■ **REQUIRED ACTION**
Repeat the stretch of entries below from the line with "refine ⟨?stage, ?version, fun" through the line with "fun q m j s". Include both ends and add nothing.

■ **DATA SUPPLIED**
....

/-- Settles O54: each request is one chunk, one job or one listing; each end of a job and each answer of the twin is one operation on the
job that asked; and the copy and the reports of SYNCING are taken apart by their cases. -/
theorem configurationsAreStagedCheckedAndListed : Obligations.ConfigurationsAreStagedCheckedAndListed := by
  unfold Obligations.ConfigurationsAreStagedCheckedAndListed
  refine ⟨?stage, ?version, fun t j s hjob hstage htwin => ?staged, ?check, fun t j s hjob hend => ?checked, fun version es => rfl, ?list, listing_eq,
    fun n st x => ⟨slotRecord_empty, slotRecord_present⟩, fun t m s hw => ⟨exec_mb14Response_unasked hw, ?response⟩,
    fun q m j s hjob hid hq => ?heard, fun t id q s hw hq w hclosed => ?timeout, fun t s hm => ?copy,
    fun src sownAt b s => ⟨takePart_unverified, takePart_snapshot, fun hok hsrc => takePart_verified hsrc hok⟩, fun t m s hw => ?report⟩
  case stage =>
    rintro t r s hacc _ rfl
    refine answers_body rfl hacc (guarded_some (stageChunk_some ..)) (stageBody_keeps r) fun u v st ans hu e => ?_
    refine ⟨fun h => answer_eq e (stageBody_busy h), ?_⟩
    rintro hi got all len hgot hall rfl
    obtain rfl : got = u.receivedBefore r := hgot
    obtain rfl : all = u.receivedWith r := hall
    rw [stageBody_idle hi] at e
    refine ⟨fun h => answer_eq e (stageChunk_outOfPlace (outOfPlace_iff.2 h)), fun hoff hrec => ?_⟩
    have hplace := outOfPlace_false hoff hrec
    refine ⟨fun hlong hbad => answer_eq e (stageChunk_lengthRefused hplace (lengthRefused_iff.2 ⟨hlong, hbad⟩)),
      fun hlong hover hok => answer_eq e (stageChunk_overruns hplace (lengthRefused_false hok) (overrunsLength_iff.2 ⟨hlong, hover⟩)),
      fun hroom hok => ?_, fun hlong hmax hlen hjobs tw htw => ?_⟩
    · have hmore : imageComplete (u.receivedWith r) = false := by
        rw [Bool.eq_false_iff, Ne, imageComplete_iff]
        exact fun ⟨hlong, hlen⟩ => (hok hlong).2.2 hlen
      have hlength := lengthRefused_false fun hlong => ⟨(hok hlong).1, (hok hlong).2.1⟩
      exact answer_eq e (stageChunk_taken hplace hlength (overrunsLength_false hroom) hmore)
    · have hlength : lengthRefused (u.receivedWith r) = false := lengthRefused_false fun _ => ⟨by omega, hmax⟩
      have hwhole := stageChunk_complete hplace hlength (overrunsLength_false (.inr (by omega))) (imageComplete_iff.2 ⟨hlong, hlen⟩)
      obtain ⟨id, hstart, -⟩ := withJob_ok 0x400 (State.startStage (r.mb == 14) (u.receivedWith r)) u hjobs
      obtain ⟨hst, hans, rfl⟩ := answer_eq e (hwhole.trans hstart)
      obtain rfl : tw = u.sharesStage (r.mb == 14) (u.receivedWith r) := htw
      exact ⟨id, hst, hans, startStage_f ..⟩
  case version =>
    rintro img s _ rfl
    refine ⟨versionRefusal_zero, fun h0 hp hv hd => versionRefusal_restages h0 (restages_iff.2 ⟨hp, hv, hd⟩), fun h0 hother => ?_⟩
    rw [versionRefusal_other h0 (by rw [Bool.eq_false_iff, Ne, restages_iff]; exact hother)]
    exact ⟨fun h => if_pos h, fun h => ⟨fun hold => (if_neg h).trans (if_pos hold), fun hnew => (if_neg h).trans (if_neg (Nat.not_le.2 hnew))⟩⟩
  case staged =>
    have ends : exec (.cfgStageJobEnd t) s = .next (s.arrive t).endStage := (exec_cfgStageJobEnd ..).trans (happens_of (stageMayEnd_of hjob hstage htwin))
    refine does_keeps ends (endStage_keeps _) fun img himg => ?_
    subst himg
    obtain ⟨hmsg, hcfg⟩ := endStage_f hjob hstage
    obtain ⟨-, hsown, hfallow⟩ := seated_slots j (s.arrive t)
    refine ⟨?_, stageStatus_unverified, fun h => ⟨fun st hv => ?_, fun hv => ?_⟩⟩
    · rintro _ rfl
      rw [hcfg]
      refine ⟨hmsg, rfl, rfl, hsown, hfallow, fun h => ?_, fun hst hother => ?_⟩
      · rw [seated_unchanged (h.imp_right seedHas_iff.2)]
        exact ⟨rfl, rfl⟩
      · rw [seated_seats hst, seatSeed_cfg (Bool.eq_false_iff.2 (mt seedHas_iff.1 hother))]
        exact ⟨rfl, rfl⟩
    · rw [stageStatus_verified h, hv, Option.getD_some]
    · rw [stageStatus_verified h, hv, Option.getD_none, stOk]
  case check =>
    intro t r s hacc
    refine answers_body rfl hacc (guarded_some (withJob_some ..)) (checkBody_keeps r) fun u v st ans hu e => ?_
    refine ⟨fun h => answer_eq e (checkBody_busy h), fun hi h => answer_eq e (checkBody_noSeed hi h), fun hi h hjobs => ?_⟩
    obtain ⟨id, hstart, -⟩ := withJob_ok 0x401 (State.startCheck (r.mb == 14)) u hjobs
    obtain ⟨hst, hans, rfl⟩ := answer_eq e ((checkBody_starts hi h).trans hstart)
    obtain ⟨later, hcfg⟩ := startCheck_cfg (r.mb == 14) id _
    rw [hcfg]
    exact ⟨id, _, hst, hans, rfl, rfl, rfl⟩
  case checked =>
    have ends : exec (.cfgCheckJobEnd t) s = .next (s.arrive t).endCheck := (exec_cfgCheckJobEnd ..).trans (happens_of hend)
    refine does_keeps ends (endCheck_keeps _) fun st report hresult => ?_
    obtain ⟨rfl, rfl⟩ : st = ((s.arrive t).checkResult j).1 ∧ report = ((s.arrive t).checkResult j).2 :=
      ⟨congrArg Prod.fst hresult, congrArg Prod.snd hresult⟩
    obtain ⟨hmsg, hnone, hseed, hchecked⟩ := endCheck_f hjob
    rw [hseed, hchecked]
    refine ⟨hmsg, hnone, fun h => by rw [markChecked_twinPart h], fun h => ?_, fun h hn hpart => checkResult_lacksPart h ?_, checkResult_alone⟩
    · rw [markChecked_own h]
      exact ⟨rfl, rfl⟩
    · simpa [State.lacksPart, hn] using hpart
  case list =>
    rintro t r s hacc _ _ _ rfl rfl rfl
    refine answers_body rfl hacc ?_ (listBody_keeps r) fun u v st ans hu e => ⟨?_, fun h => ?_, fun h h1 h2 h3 h4 h5 => ?_, fun h hno => ?_⟩
    · obtain ⟨st, ans, h⟩ := listBody_unchanged r ((s.arrive t).take r)
      exact ⟨_, st, ans, h⟩
    · obtain ⟨_, _, h⟩ := listBody_unchanged r u
      exact (pair_inj (e.symm.trans h)).1
    · exact (pair_inj (e.symm.trans (listBody_slots h))).2
    · exact (pair_inj (e.symm.trans (listBody_part h ⟨h1, h2, h3, h4, h5⟩))).2
    · exact (pair_inj (e.symm.trans (listBody_refused h hno))).2
  case response =>
    rintro q w hq rfl
    have feeds := exec_mb14Response_asked hw hq
    refine ⟨fun h => feeds.trans ?_, fun h => feeds.trans ?_, fun h => feeds.trans ?_, fun h => feeds.trans ?_, fun h => feeds.trans ?_,
      fun h hs => ⟨_, feeds, feed_sheafStatus h hs⟩⟩
    all_goals
      rw [State.feed, h]
      rfl
  case heard =>
    have hof := job_of s j q hjob hid hq
    refine ⟨?identify, ?sends, fun hs => ?accepted, fun hs => ?refused, fun hs => ?ended, ?done, fun hs h2 hl => ?listed, fun hs h => ?unlisted⟩
    case identify =>
      rintro hs hf _ rfl
      rw [heardIdentify_sends hs hf]
      exact ⟨rfl, rfl⟩
    case sends =>
      rintro hs _ off rfl hf
      rw [heardStage_sends hs hf]
      exact ⟨rfl, rfl⟩
    case accepted =>
      rw [heardStage_accepted hs hq, heardCheck_accepted hs]
      exact ⟨rfl, rfl, rfl⟩
    case refused =>
      have hstopped : s.stopForward.cfg.job = some j := hjob
      rw [heardStage_refused hs, heardCheck_refused hs, setCfgJob_job _ hstopped, setCfgJob_job _ hjob, refusedBy_own hid]
      exact ⟨rfl, rfl, rfl⟩
    case ended => rw [heardJob_refused hof hs, setCfgJob_job _ hjob]
    case done =>
      rintro hs _ rfl hd
      rw [heardJob_done hof hs hd, setCfgJob_job _ hjob]
    case listed =>
      rw [heardList_job hq hof hs, heardSeed_listed h2 hl]
      rfl
    case unlisted =>
      rw [heardList_job hq hof hs, heardSeed_unlisted h, setCfgJob_job _ hjob]
      rfl
  case timeout =>
    subst hclosed
    refine ⟨fun j hjob hid hj hat => ?_, fun hj hc hat => ?_⟩
    · have hof := job_of (s.arrive t) j q hjob hid hj
      exact does_keeps (exec_mb14Timeout_due hw hq (by rw [mb14Limit_job hof]; exact hat)) (mb14TimeOut_keeps ..) (mb14TimeOut_job_f hq hjob hof)
    · have hof : (s.arrive t).cfgJobOf q = none := cfgJobOf_none hj
      rw [exec_mb14Timeout_due hw hq (by rw [mb14Limit_noJob hof]; exact hat), mb14TimeOut_noJob hq hof hc]
      rfl
  case copy =>
    refine ⟨fun a bs => does_keeps (exec_syncingCopyBlock_syncing _ hm) (copyMemory_keeps ..) ⟨copy_mem .., fun hwf i hi => ?_⟩,
      fun a b c d => exec_syncingCopyBlock_syncing _ hm, fun a b => ?_, fun he => ?_⟩
    · rw [copyBlock_memory, copy_mem]
      exact memRead_store_getD hwf hi
    · rw [Does, exec_syncingCopyBlock_syncing _ hm, copyBlock_twinConfig]
      exact ⟨_, rfl, ((askTwin_keeps ..).chain ((upCfg_keeps _ _).mono (by decide))).frame, rfl, rfl⟩
    · rw [exec_syncingCopyBlock_syncing _ hm]
      exact congrArg _ (copyOver_of_none_early he)
  case report =>
    obtain ⟨hpair, hpower⟩ := twinReports_pair_power m (s.arrive t)
    refine does_keeps ((exec_twinModeReport ..).trans (happens_of hw)) (twinReports_keeps ..) ⟨?_, fun h6 ho hm => ?_, fun h _ => ?_, fun h4 ht hc => ?_,
      fun h4 ht h5 ho hp hj => twinReports_asks (newStandby_of h4 ht) (by omega) ho hp hj⟩
    · rw [hpair]
      exact hearMode_twinMode ..
    · rw [hpower]
      exact hearMode_ends_solo h6 ho hm
    · rw [twinReports_again (newStandby_false h)]
      exact ⟨hearMode_cfg .., hearMode_out ..⟩
    · rw [twinReports_seed (newStandby_of h4 ht)]
      exact (distrust_f _).2.2 (by rw [hearMode_cfg]; exact hc)

end Sys2Proof.Machine

/-! Proofs of the statements about Pastasy: the ordered checks of a request (O33), and sessions, jobs, control words and connections
(O35). -/

namespace Sys2Proof.Machine

/-! ## Rows 1 to 6 of Table 11.3 (11 R251, R178) -/

section early

variable {code : Nat} {r : Req} {s : State}

theorem refusedEarly_boot (h : s.power.mode = 1) : s.refusedEarly code r = some stState := if_pos h

variable (hmode : s.power.mode ≠ 1)
include hmode

theorem refusedEarly_version (h : r.version ≠ 1) : s.refusedEarly code r = some stVersion := by
  simp [State.refusedEarly, hmode, h]

variable (hversion : r.version = 1)
include hversion

theorem refusedEarly_length (h : s.reqRoom r.mb < r.length) : s.refusedEarly code r = some stLength := by
  simp [State.refusedEarly, hmode, hversion, h]

variable (hlength : r.length ≤ s.reqRoom r.mb)
include hlength

theorem refusedEarly_integrity (h : reqCrcOk code r = false) : s.refusedEarly code r = some stIntegrity := by
  simp [State.refusedEarly, hmode, hversion, hlength.not_gt, h]

variable (hcrc : reqCrcOk code r = true)
include hcrc

theorem refusedEarly_range (h : bit r.flags 0 = true ∨ bits r.flags 2 6 ≠ 0 ∨ r.status ≠ 0) : s.refusedEarly code r = some stRange := by
  simp [State.refusedEarly, hmode, hversion, hlength.not_gt, hcrc, or_assoc, h]

variable (hresponse : bit r.flags 0 = false) (hflags : bits r.flags 2 6 = 0) (hstatus : r.status = 0)
include hresponse hflags hstatus

theorem refusedEarly_busy (hmb : r.mb < 8) (h : (s.box r.mb).busy = true) : s.refusedEarly code r = some stBusy := by
  simp [State.refusedEarly, hmode, hversion, hlength.not_gt, hcrc, hresponse, hflags, hstatus, hmb, h]

/-- Past row 5 the session alone decides. -/
theorem refusedEarly_free (hfree : 8 ≤ r.mb ∨ (s.box r.mb).busy = false) :
    s.refusedEarly code r = if s.sessionOk code r then none else some stDenied := by
  have hbusy : (decide (r.mb < 8) && (s.box r.mb).busy) = false := by
    rcases hfree with h | h
    · simp [h.not_gt]
    · simp [h]
  cases hs : s.sessionOk code r <;> simp [State.refusedEarly, hmode, hversion, hlength.not_gt, hcrc, hresponse, hflags, hstatus, hbusy, hs]

end early

/-! ## Rows 7 to 10 of Table 11.3 (11 R251, R258) -/

section late

variable {c : Cmd} {r : Req} {s : State}

theorem refusedLate_unknown (h : definedCodes.contains c.code = false) : s.refusedLate c r = some stUnknown := by
  rw [State.refusedLate, h]
  rfl

variable (hcode : definedCodes.contains c.code = true)
include hcode

theorem refusedLate_denied (h : s.permitted c r.mb = false) : s.refusedLate c r = some stDenied := by
  rw [State.refusedLate, hcode, h]
  rfl

variable (hrole : s.permitted c r.mb = true)
include hrole

theorem refusedLate_state (h : s.inModes c r.mb = false) : s.refusedLate c r = some stState := by
  rw [State.refusedLate, hcode, hrole, h]
  rfl

/-- Past row 9 the payload's size alone decides. -/
theorem refusedLate_inModes (h : s.inModes c r.mb = true) : s.refusedLate c r = if c.size r.payload then none else some stLength := by
  rw [State.refusedLate, hcode, hrole, h]
  cases c.size r.payload <;> rfl

end late

/-! ## A request that a row answers (11 R251–R253) -/

section ladder

variable {c : Cmd} {r : Req} {body : State → State × Option (Nat × List Byte)} {s v : State} {st : Nat} {data : List Byte}

theorem run_unreached (h : s.reaches r = false) : s.run c r body = s := by
  simp [State.run, State.serve, h]

theorem run_postBusy (h : s.reaches r = true) (hbusy : s.postBusy r = true) : s.run c r body = s.msgCount 12 := by
  simp [State.run, State.serve, h, hbusy]

/-- A ninth connection has no mailbox: its request is answered with BUSY and it closes (R258). -/
theorem run_extra (h : s.reaches r = true) (hmb : 16 ≤ r.mb) :
    s.run c r body = ((s.take r).respond (hdrOf r) c.code stBusy []).closeConnection 16 := by
  have hbusy : s.postBusy r = false := by simp [State.postBusy, hmb.not_gt]
  simp [State.run, State.serve, h, hbusy, hmb]

theorem take_postBad (r q : Req) (s : State) : (s.take r).postBad q = s.postBad q := by
  obtain ⟨-, -, -, -, -, hlog, -⟩ := take_box r s q.mb
  rw [State.postBad, State.reqRoom, hlog]
  rfl

theorem run_postBad (h : s.reaches r = true) (hbusy : s.postBusy r = false) (hmb : r.mb < 16) (hmode : s.power.mode ≠ 1)
    (hbad : s.postBad r = true) : s.run c r body = (s.take r).respond (hdrOf r) c.code stLength [] := by
  have hmode' : (s.take r).power.mode ≠ 1 := hmode
  simp [State.run, State.serve, h, hbusy, hmb.not_ge, hmode', take_postBad, hbad]

/-- A request comes before the rows of Table 11.3: it reaches the steward on a free mailbox, and what was posted is one message. -/
structure State.Meets (s : State) (r : Req) : Prop where
  reaches : s.reaches r = true
  free : s.postBusy r = false
  mb : r.mb < 16
  whole : s.power.mode ≠ 1 → s.postBad r = false

variable (hr : s.Meets r)
include hr

theorem run_refusedEarly (h : s.refusedEarly c.code r = some st) (hst : st ≠ stLength) :
    s.run c r body = (s.take r).respond (hdrOf r) c.code st [] := by
  rw [serve_ladder c r body s hr.reaches hr.free hr.mb hr.whole, h]
  simp [hst]

/-- After a length that exceeds the buffer nothing on the connection can be read (R253). -/
theorem run_refusedEarly_length (h : s.refusedEarly c.code r = some stLength) : s.run c r body =
    if r.mb < 8 then ((s.take r).respond (hdrOf r) c.code stLength []).closeConnection r.mb else (s.take r).respond (hdrOf r) c.code stLength [] := by
  rw [serve_ladder c r body s hr.reaches hr.free hr.mb hr.whole, h]
  simp

variable (hearly : s.refusedEarly c.code r = none)
include hearly

theorem run_continues (h : continues r = true) (hcode : definedCodes.contains c.code = true) :
    s.run c r body = (s.take r).nextSegment c.code r := by
  rw [serve_ladder c r body s hr.reaches hr.free hr.mb hr.whole, hearly, h, hcode]
  rfl

theorem run_refusedLate (hc : (continues r && definedCodes.contains c.code) = false) (h : s.refusedLate c r = some st) :
    s.run c r body = (s.take r).respond (hdrOf r) c.code st [] := by
  rw [serve_ladder c r body s hr.reaches hr.free hr.mb hr.whole, hearly, hc, h]
  rfl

....

■ **WRITTEN ANSWER**
  refine ⟨?stage, ?version, fun t j s hjob hstage htwin => ?staged, ?check, fun t j s hjob hend => ?checked, fun version es => rfl, ?list, listing_eq,
    fun n st x => ⟨slotRecord_empty, slotRecord_present⟩, fun t m s hw => ⟨exec_mb14Response_unasked hw, ?response⟩,
    fun q m j s hjob hid hq => ?heard, fun t id q s hw hq w hclosed => ?timeout, fun t s hm => ?copy,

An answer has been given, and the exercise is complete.